Faux Vox Populi
Will Obama’s promises to fix inequality turn out to be as hollow as Clinton’s were?
Chris Lehmann
Some two decades and six presidential election cycles ago, candidate Bill Clinton delivered a persuasive attack on Reaganomics. He told campaign crowds that his wife, Hillary, had come across a definition of insanity as trying the same thing over and over but expecting different results. That was the problem, he complained, with the Republican Party’s allegiance to “trickle-down economics” in the 1992 recession: By peddling a destructive series of unworkable nostrums as a response to a massive economic crisis, the supply-side Right was out of its mind. If Americans would only vote in Clinton and his populist program of economic stimulus, sweeping healthcare reform and worker-friendly initiatives, then both prosperity and sanity would be restored.

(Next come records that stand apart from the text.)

theorem rawMem_tqpush {word : Nat} (h : fld word 25 7 = 55) :
    rawMem word = if fld word 0 6 = 0 ∧ fld word 19 2 = 0 then .ok (.tqpush (guardOf word) (fb word 16 3) (fb word 11 5) (fb word 6 5)) else .error .reserved := by
  unfold rawMem
  rw [h]
  rfl

theorem Laws.Encoding.tqpush (g : Guard) (d : BitVec 3) (a : BitVec 5) (b : BitVec 5) : Laws.Encoding.Statement (.tqpush g d a b) := by
  obtain ⟨hl, ho, h0, h1, h2, h3, h4⟩ := layout7 g d a b (op := 55) (by decide) rfl
  exact mk_mem rfl fun _ => ⟨hl, (rawMem_tqpush ho).trans (by rw [if_pos h0, h1, h2, h3, h4])⟩

theorem layout63 {op word : Nat} (g : Guard) (d : BitVec 5) (a : BitVec 5) (k : BitVec 3) (ho : op < 128)
    (hw : op * 2 ^ 25 + (g.neg.toNat * 2 ^ 24 + g.pred.toNat * 2 ^ 21) + 0 + (d.toNat * 2 ^ 16 + (a.toNat * 2 ^ 11 + (k.toNat * 2 ^ 0 + 0))) = word) :
    word < 2 ^ 32 ∧ fld word 25 7 = op ∧ (fld word 3 8 = 0) ∧ guardOf word = g ∧ fb word 16 5 = d ∧ fb word 11 5 = a ∧ fb word 0 3 = k := by
  exact ⟨by omega, by unfold fld; omega, by unfold fld; omega, guardOf_eq (by omega) (by omega), fb_eq (by omega), fb_eq (by omega), fb_eq (by omega)⟩

theorem rawMem_tqpop {word : Nat} (h : fld word 25 7 = 56) :
    rawMem word = if fld word 3 8 = 0 then .ok (.tqpop (guardOf word) (fb word 16 5) (fb word 11 5) (fb word 0 3)) else .error .reserved := by
  unfold rawMem
  rw [h]
  rfl

theorem Laws.Encoding.tqpop (g : Guard) (d : BitVec 5) (a : BitVec 5) (k : BitVec 3) : Laws.Encoding.Statement (.tqpop g d a k) := by
  obtain ⟨hl, ho, h0, h1, h2, h3, h4⟩ := layout63 g d a k (op := 56) (by decide) rfl
  exact mk_mem rfl fun _ => ⟨hl, (rawMem_tqpop ho).trans (by rw [if_pos h0, h1, h2, h3, h4])⟩

theorem layout64 {op word : Nat} (g : Guard) (m : BitVec 4) (ho : op < 128)
    (hw : op * 2 ^ 25 + (g.neg.toNat * 2 ^ 24 + g.pred.toNat * 2 ^ 21) + 0 + (m.toNat * 2 ^ 0 + 0) = word) :
    word < 2 ^ 32 ∧ fld word 25 7 = op ∧ (fld word 4 17 = 0) ∧ guardOf word = g ∧ fb word 0 4 = m := by
  exact ⟨by omega, by unfold fld; omega, by unfold fld; omega, guardOf_eq (by omega) (by omega), fb_eq (by omega)⟩

theorem rawMem_fuse {word : Nat} (h : fld word 25 7 = 57) :
    rawMem word = if fld word 4 17 = 0 then .ok (.fuse (guardOf word) (fb word 0 4)) else .error .reserved := by
  unfold rawMem
  rw [h]
  rfl

theorem Laws.Encoding.fuse (g : Guard) (m : BitVec 4) : Laws.Encoding.Statement (.fuse g m) := by
  obtain ⟨hl, ho, h0, h1, h2⟩ := layout64 g m (op := 57) (by decide) rfl
  exact mk_mem rfl fun _ => ⟨hl, (rawMem_fuse ho).trans (by rw [if_pos h0, h1, h2])⟩

theorem rawMem_decouple {word : Nat} (h : fld word 25 7 = 58) :
    rawMem word = if fld word 0 21 = 0 then .ok (.decouple (guardOf word) ) else .error .reserved := by
  unfold rawMem
  rw [h]
  rfl

theorem Laws.Encoding.decouple (g : Guard) : Laws.Encoding.Statement (.decouple g) := by
  obtain ⟨hl, ho, h0, h1⟩ := layout25 g (op := 58) (by decide) rfl
  exact mk_mem rfl fun _ => ⟨hl, (rawMem_decouple ho).trans (by rw [if_pos h0, h1])⟩

theorem rawMem_rejoin {word : Nat} (h : fld word 25 7 = 59) :
    rawMem word = if fld word 0 21 = 0 then .ok (.rejoin (guardOf word) ) else .error .reserved := by
  unfold rawMem
  rw [h]
  rfl

theorem Laws.Encoding.rejoin (g : Guard) : Laws.Encoding.Statement (.rejoin g) := by
  obtain ⟨hl, ho, h0, h1⟩ := layout25 g (op := 59) (by decide) rfl
  exact mk_mem rfl fun _ => ⟨hl, (rawMem_rejoin ho).trans (by rw [if_pos h0, h1])⟩

theorem rawMem_taskput {word : Nat} (h : fld word 25 7 = 60) :
    rawMem word = if fld word 0 6 = 0 ∧ fld word 19 2 = 0 then .ok (.taskput (guardOf word) (fb word 16 3) (fb word 11 5) (fb word 6 5)) else .error .reserved := by
  unfold rawMem
  rw [h]
  rfl

theorem Laws.Encoding.taskput (g : Guard) (d : BitVec 3) (a : BitVec 5) (b : BitVec 5) : Laws.Encoding.Statement (.taskput g d a b) := by
  obtain ⟨hl, ho, h0, h1, h2, h3, h4⟩ := layout7 g d a b (op := 60) (by decide) rfl
  exact mk_mem rfl fun _ => ⟨hl, (rawMem_taskput ho).trans (by rw [if_pos h0, h1, h2, h3, h4])⟩

theorem rawMem_futrd {word : Nat} (h : fld word 25 7 = 61) :
    rawMem word = if fld word 0 11 = 0 then .ok (.futrd (guardOf word) (fb word 16 5) (fb word 11 5)) else .error .reserved := by
  unfold rawMem
  rw [h]
  rfl

theorem Laws.Encoding.futrd (g : Guard) (d : BitVec 5) (a : BitVec 5) : Laws.Encoding.Statement (.futrd g d a) := by
  obtain ⟨hl, ho, h0, h1, h2, h3⟩ := layout2 g d a (op := 61) (by decide) rfl
  exact mk_mem rfl fun _ => ⟨hl, (rawMem_futrd ho).trans (by rw [if_pos h0, h1, h2, h3])⟩

theorem layout65 {op word : Nat} (g : Guard) (a : BitVec 5) (b : BitVec 5) (ho : op < 128)
    (hw : op * 2 ^ 25 + (g.neg.toNat * 2 ^ 24 + g.pred.toNat * 2 ^ 21) + 0 + (a.toNat * 2 ^ 11 + (b.toNat * 2 ^ 6 + 0)) = word) :
    word < 2 ^ 32 ∧ fld word 25 7 = op ∧ (fld word 0 6 = 0 ∧ fld word 16 5 = 0) ∧ guardOf word = g ∧ fb word 11 5 = a ∧ fb word 6 5 = b := by
  exact ⟨by omega, by unfold fld; omega, by unfold fld; omega, guardOf_eq (by omega) (by omega), fb_eq (by omega), fb_eq (by omega)⟩

theorem rawMem_futfill {word : Nat} (h : fld word 25 7 = 62) :
    rawMem word = if fld word 0 6 = 0 ∧ fld word 16 5 = 0 then .ok (.futfill (guardOf word) (fb word 11 5) (fb word 6 5)) else .error .reserved := by
  unfold rawMem
  rw [h]
  rfl

theorem Laws.Encoding.futfill (g : Guard) (a : BitVec 5) (b : BitVec 5) : Laws.Encoding.Statement (.futfill g a b) := by
  obtain ⟨hl, ho, h0, h1, h2, h3⟩ := layout65 g a b (op := 62) (by decide) rfl
  exact mk_mem rfl fun _ => ⟨hl, (rawMem_futfill ho).trans (by rw [if_pos h0, h1, h2, h3])⟩

theorem layout66 {op word : Nat} (g : Guard) (n : BitVec 8) (e : EngOpt) (ho : op < 128)
    (hw : op * 2 ^ 25 + (g.neg.toNat * 2 ^ 24 + g.pred.toNat * 2 ^ 21) + 0 + (n.toNat * 2 ^ 13 + (encOpt e + 0)) = word) :
    word < 2 ^ 32 ∧ fld word 25 7 = op ∧ (fld word 0 3 = 0) ∧ guardOf word = g ∧ fb word 13 8 = n ∧ optOf word = e := by
  have hb : encOpt e < 2 ^ 13 ∧ encOpt e % 8 = 0 := encOpt_lt e
  exact ⟨by omega, by unfold fld; omega, by unfold fld; omega, guardOf_eq (by omega) (by omega), fb_eq (by omega), optOf_eq (r := word / 2 ^ 13) (by omega)⟩

theorem rawMem_mlease {word : Nat} (h : fld word 25 7 = 64) :
    rawMem word = if fld word 0 3 = 0 then .ok (.mlease (guardOf word) (fb word 13 8) (optOf word)) else .error .reserved := by
  unfold rawMem
  rw [h]
  rfl

theorem Laws.Encoding.mlease (g : Guard) (n : BitVec 8) (e : EngOpt) : Laws.Encoding.Statement (.mlease g n e) := by
  obtain ⟨hl, ho, h0, h1, h2, h3⟩ := layout66 g n e (op := 64) (by decide) rfl
  exact mk_mem rfl fun _ => ⟨hl, (rawMem_mlease ho).trans (by rw [if_pos h0, h1, h2, h3])⟩

theorem layout67 {op word : Nat} (g : Guard) (e : EngOpt) (ho : op < 128)
    (hw : op * 2 ^ 25 + (g.neg.toNat * 2 ^ 24 + g.pred.toNat * 2 ^ 21) + 0 + (encOpt e + 0) = word) :
    word < 2 ^ 32 ∧ fld word 25 7 = op ∧ (fld word 0 3 = 0 ∧ fld word 13 8 = 0) ∧ guardOf word = g ∧ optOf word = e := by
  have hb : encOpt e < 2 ^ 13 ∧ encOpt e % 8 = 0 := encOpt_lt e
  exact ⟨by omega, by unfold fld; omega, by unfold fld; omega, guardOf_eq (by omega) (by omega), optOf_eq (r := word / 2 ^ 13) (by omega)⟩

theorem rawMem_mfree {word : Nat} (h : fld word 25 7 = 65) :
    rawMem word = if fld word 0 3 = 0 ∧ fld word 13 8 = 0 then .ok (.mfree (guardOf word) (optOf word)) else .error .reserved := by
  unfold rawMem
  rw [h]
  rfl

theorem Laws.Encoding.mfree (g : Guard) (e : EngOpt) : Laws.Encoding.Statement (.mfree g e) := by
  obtain ⟨hl, ho, h0, h1, h2⟩ := layout67 g e (op := 65) (by decide) rfl
  exact mk_mem rfl fun _ => ⟨hl, (rawMem_mfree ho).trans (by rw [if_pos h0, h1, h2])⟩

theorem layout68 {op word : Nat} (g : Guard) (a : BitVec 4) (l : BitVec 1) (u : BitVec 1) (c : BitVec 3) (e : EngOpt) (ho : op < 128)
    (hw : op * 2 ^ 25 + (g.neg.toNat * 2 ^ 24 + g.pred.toNat * 2 ^ 21) + 0 + (a.toNat * 2 ^ 17 + (l.toNat * 2 ^ 16 + (u.toNat * 2 ^ 15 + (c.toNat * 2 ^ 0 + (encOpt e + 0))))) = word) :
    word < 2 ^ 32 ∧ fld word 25 7 = op ∧ (fld word 13 2 = 0) ∧ guardOf word = g ∧ fb word 17 4 = a ∧ fb word 16 1 = l ∧ fb word 15 1 = u ∧ fb word 0 3 = c ∧ optOf word = e := by
  have hb : encOpt e < 2 ^ 13 ∧ encOpt e % 8 = 0 := encOpt_lt e
  exact ⟨by omega, by unfold fld; omega, by unfold fld; omega, guardOf_eq (by omega) (by omega), fb_eq (by omega), fb_eq (by omega), fb_eq (by omega), fb_eq (by omega), optOf_eq (r := word / 2 ^ 13) (by omega)⟩

theorem rawMem_mldw {word : Nat} (h : fld word 25 7 = 66) :
    rawMem word = if fld word 13 2 = 0 then .ok (.mldw (guardOf word) (fb word 17 4) (fb word 16 1) (fb word 15 1) (fb word 0 3) (optOf word)) else .error .reserved := by
  unfold rawMem
  rw [h]
  rfl

theorem Laws.Encoding.mldw (g : Guard) (a : BitVec 4) (l : BitVec 1) (u : BitVec 1) (c : BitVec 3) (e : EngOpt) : Laws.Encoding.Statement (.mldw g a l u c e) := by
  obtain ⟨hl, ho, h0, h1, h2, h3, h4, h5, h6⟩ := layout68 g a l u c e (op := 66) (by decide) rfl
  exact mk_mem rfl fun _ => ⟨hl, (rawMem_mldw ho).trans (by rw [if_pos h0, h1, h2, h3, h4, h5, h6])⟩

theorem layout69 {op word : Nat} (g : Guard) (a : BitVec 4) (b : BitVec 4) (f : BitVec 1) (h : BitVec 1) (k : BitVec 1) (e : EngOpt) (ho : op < 128)
    (hw : op * 2 ^ 25 + (g.neg.toNat * 2 ^ 24 + g.pred.toNat * 2 ^ 21) + 0 + (a.toNat * 2 ^ 17 + (b.toNat * 2 ^ 13 + (f.toNat * 2 ^ 2 + (h.toNat * 2 ^ 1 + (k.toNat * 2 ^ 0 + (encOpt e + 0)))))) = word) :
    word < 2 ^ 32 ∧ fld word 25 7 = op ∧ guardOf word = g ∧ fb word 17 4 = a ∧ fb word 13 4 = b ∧ fb word 2 1 = f ∧ fb word 1 1 = h ∧ fb word 0 1 = k ∧ optOf word = e := by
  have hb : encOpt e < 2 ^ 13 ∧ encOpt e % 8 = 0 := encOpt_lt e
  exact ⟨by omega, by unfold fld; omega, guardOf_eq (by omega) (by omega), fb_eq (by omega), fb_eq (by omega), fb_eq (by omega), fb_eq (by omega), fb_eq (by omega), optOf_eq (r := word / 2 ^ 13) (by omega)⟩

theorem rawMem_mrun {word : Nat} (h : fld word 25 7 = 67) :
    rawMem word = .ok (.mrun (guardOf word) (fb word 17 4) (fb word 13 4) (fb word 2 1) (fb word 1 1) (fb word 0 1) (optOf word)) := by
  unfold rawMem
  rw [h]
  rfl

theorem Laws.Encoding.mrun (g : Guard) (a : BitVec 4) (b : BitVec 4) (f : BitVec 1) (h : BitVec 1) (k : BitVec 1) (e : EngOpt) : Laws.Encoding.Statement (.mrun g a b f h k e) := by
  obtain ⟨hl, ho, h0, h1, h2, h3, h4, h5, h6⟩ := layout69 g a b f h k e (op := 67) (by decide) rfl
  exact mk_mem rfl fun _ => ⟨hl, (rawMem_mrun ho).trans (by rw [h0, h1, h2, h3, h4, h5, h6])⟩

theorem layout70 {op word : Nat} (g : Guard) (a : BitVec 4) (b : BitVec 4) (h : BitVec 1) (k : BitVec 1) (e : EngOpt) (ho : op < 128)
    (hw : op * 2 ^ 25 + (g.neg.toNat * 2 ^ 24 + g.pred.toNat * 2 ^ 21) + 0 + (a.toNat * 2 ^ 17 + (b.toNat * 2 ^ 13 + (h.toNat * 2 ^ 1 + (k.toNat * 2 ^ 0 + (encOpt e + 0))))) = word) :
    word < 2 ^ 32 ∧ fld word 25 7 = op ∧ (fld word 2 1 = 0) ∧ guardOf word = g ∧ fb word 17 4 = a ∧ fb word 13 4 = b ∧ fb word 1 1 = h ∧ fb word 0 1 = k ∧ optOf word = e := by
  have hb : encOpt e < 2 ^ 13 ∧ encOpt e % 8 = 0 := encOpt_lt e
  exact ⟨by omega, by unfold fld; omega, by unfold fld; omega, guardOf_eq (by omega) (by omega), fb_eq (by omega), fb_eq (by omega), fb_eq (by omega), fb_eq (by omega), optOf_eq (r := word / 2 ^ 13) (by omega)⟩

theorem rawMem_mdrain {word : Nat} (h : fld word 25 7 = 68) :
    rawMem word = if fld word 2 1 = 0 then .ok (.mdrain (guardOf word) (fb word 17 4) (fb word 13 4) (fb word 1 1) (fb word 0 1) (optOf word)) else .error .reserved := by
  unfold rawMem
  rw [h]
  rfl

theorem Laws.Encoding.mdrain (g : Guard) (a : BitVec 4) (b : BitVec 4) (h : BitVec 1) (k : BitVec 1) (e : EngOpt) : Laws.Encoding.Statement (.mdrain g a b h k e) := by
  obtain ⟨hl, ho, h0, h1, h2, h3, h4, h5, h6⟩ := layout70 g a b h k e (op := 68) (by decide) rfl
  exact mk_mem rfl fun _ => ⟨hl, (rawMem_mdrain ho).trans (by rw [if_pos h0, h1, h2, h3, h4, h5, h6])⟩

theorem layout71 {op word : Nat} (g : Guard) (b : BitVec 4) (e : EngOpt) (ho : op < 128)
    (hw : op * 2 ^ 25 + (g.neg.toNat * 2 ^ 24 + g.pred.toNat * 2 ^ 21) + 0 + (b.toNat * 2 ^ 13 + (encOpt e + 0)) = word) :
    word < 2 ^ 32 ∧ fld word 25 7 = op ∧ (fld word 0 3 = 0 ∧ fld word 17 4 = 0) ∧ guardOf word = g ∧ fb word 13 4 = b ∧ optOf word = e := by
  have hb : encOpt e < 2 ^ 13 ∧ encOpt e % 8 = 0 := encOpt_lt e
  exact ⟨by omega, by unfold fld; omega, by unfold fld; omega, guardOf_eq (by omega) (by omega), fb_eq (by omega), optOf_eq (r := word / 2 ^ 13) (by omega)⟩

Of course, things didn’t end up anything like that. There was a sustained boom in the paper economy during Clinton’s reign, but it didn’t trickle down. By most measures, wealth inequality increased on Clinton’s watch — as one would expect, seeing that the president embraced NAFTA, ended federal income supports for families with dependent children and disastrously deregulated the derivatives trade and investment banking at large. Oh, and he didn’t give the country a stimulus or healthcare reform, either.
And to judge by the state of the debate over wealth inequality in 2014, the same wearisome populist bait-and-switch is well underway. Our incumbent president, who has presided over his own anti-worker neoliberal economic agenda of bailouts, tax cuts and free trade deals, has seen wealth inequality rise on his watch. Nevertheless, Barack Obama, too, has pledged to put the burning issue of inequality at the center of the 2014 election cycle, which finds beleaguered Democrats desperate to gin up credible populist appeals to the electorate in the sixth-year-and-counting of a jobs-starved recovery-in-name-only. In the State of the Union address, Obama vowed “a year of action” to promote “mobility” in the workforce. (Note how the structural woes of inequality have been brushed aside in favor of a more upbeat, and presumably better-polling, evocation of the American Dream.) To kick things off, the president announced that he would issue an executive order to boost the minimum wage for employees of federal contractors.
Beyond that gesture, though, the coming “year of action” looks like another election-driven embrace of pseudo-populist evasive tactics. For example, in the realm of higher education — where yawning gaps in access and affordability tend to have the greatest distorting effect on equality in the information economy — Obama’s record is distinctly counter-populist. Families earning more than $100,000 a year receive an average of $10,200 in federal aid, while those earning $20,000 or less net a meager $8,000.
Such a routine distortion of basic economic fairness is a legacy of New Democrat policy-making, and it’s long past time to consider whether it makes any sense to entrust the crafting of a just economic agenda to the leadership class in Washington. For while wages remain largely stagnant, food stamp outlays are gutted, and steady work recedes into a gossamer dream for the long-term unemployed, federal lawmakers are making out as never before. In January, the Center for Responsive Politics reported that for the first time a majority of sitting members of Congress (268 of 534) are millionaires (measured in overall net worth) — compared to less than 10 percent of the American population.
So when that great utopian moment arrives and a future Supreme Court overturns the Citizens United ruling, let us turn our revived campaign-finance efforts toward one goal: Driving down the cost of electioneering so as to allow ordinary Americans to vote people into power who might legislate in some informed fashion on wealth inequality — that is to say, lawmakers who’ve experienced the crippling effects of our age’s greatest socioeconomic scourge firsthand. By now, after all, that talent pool makes up a good deal of the U.S. population. In the meantime, expecting the rest of us to sit still for yet more meritocratic subterfuges that serve to reinforce our pathologically unjust distribution of wealth seems like, well, a textbook definition of insanity.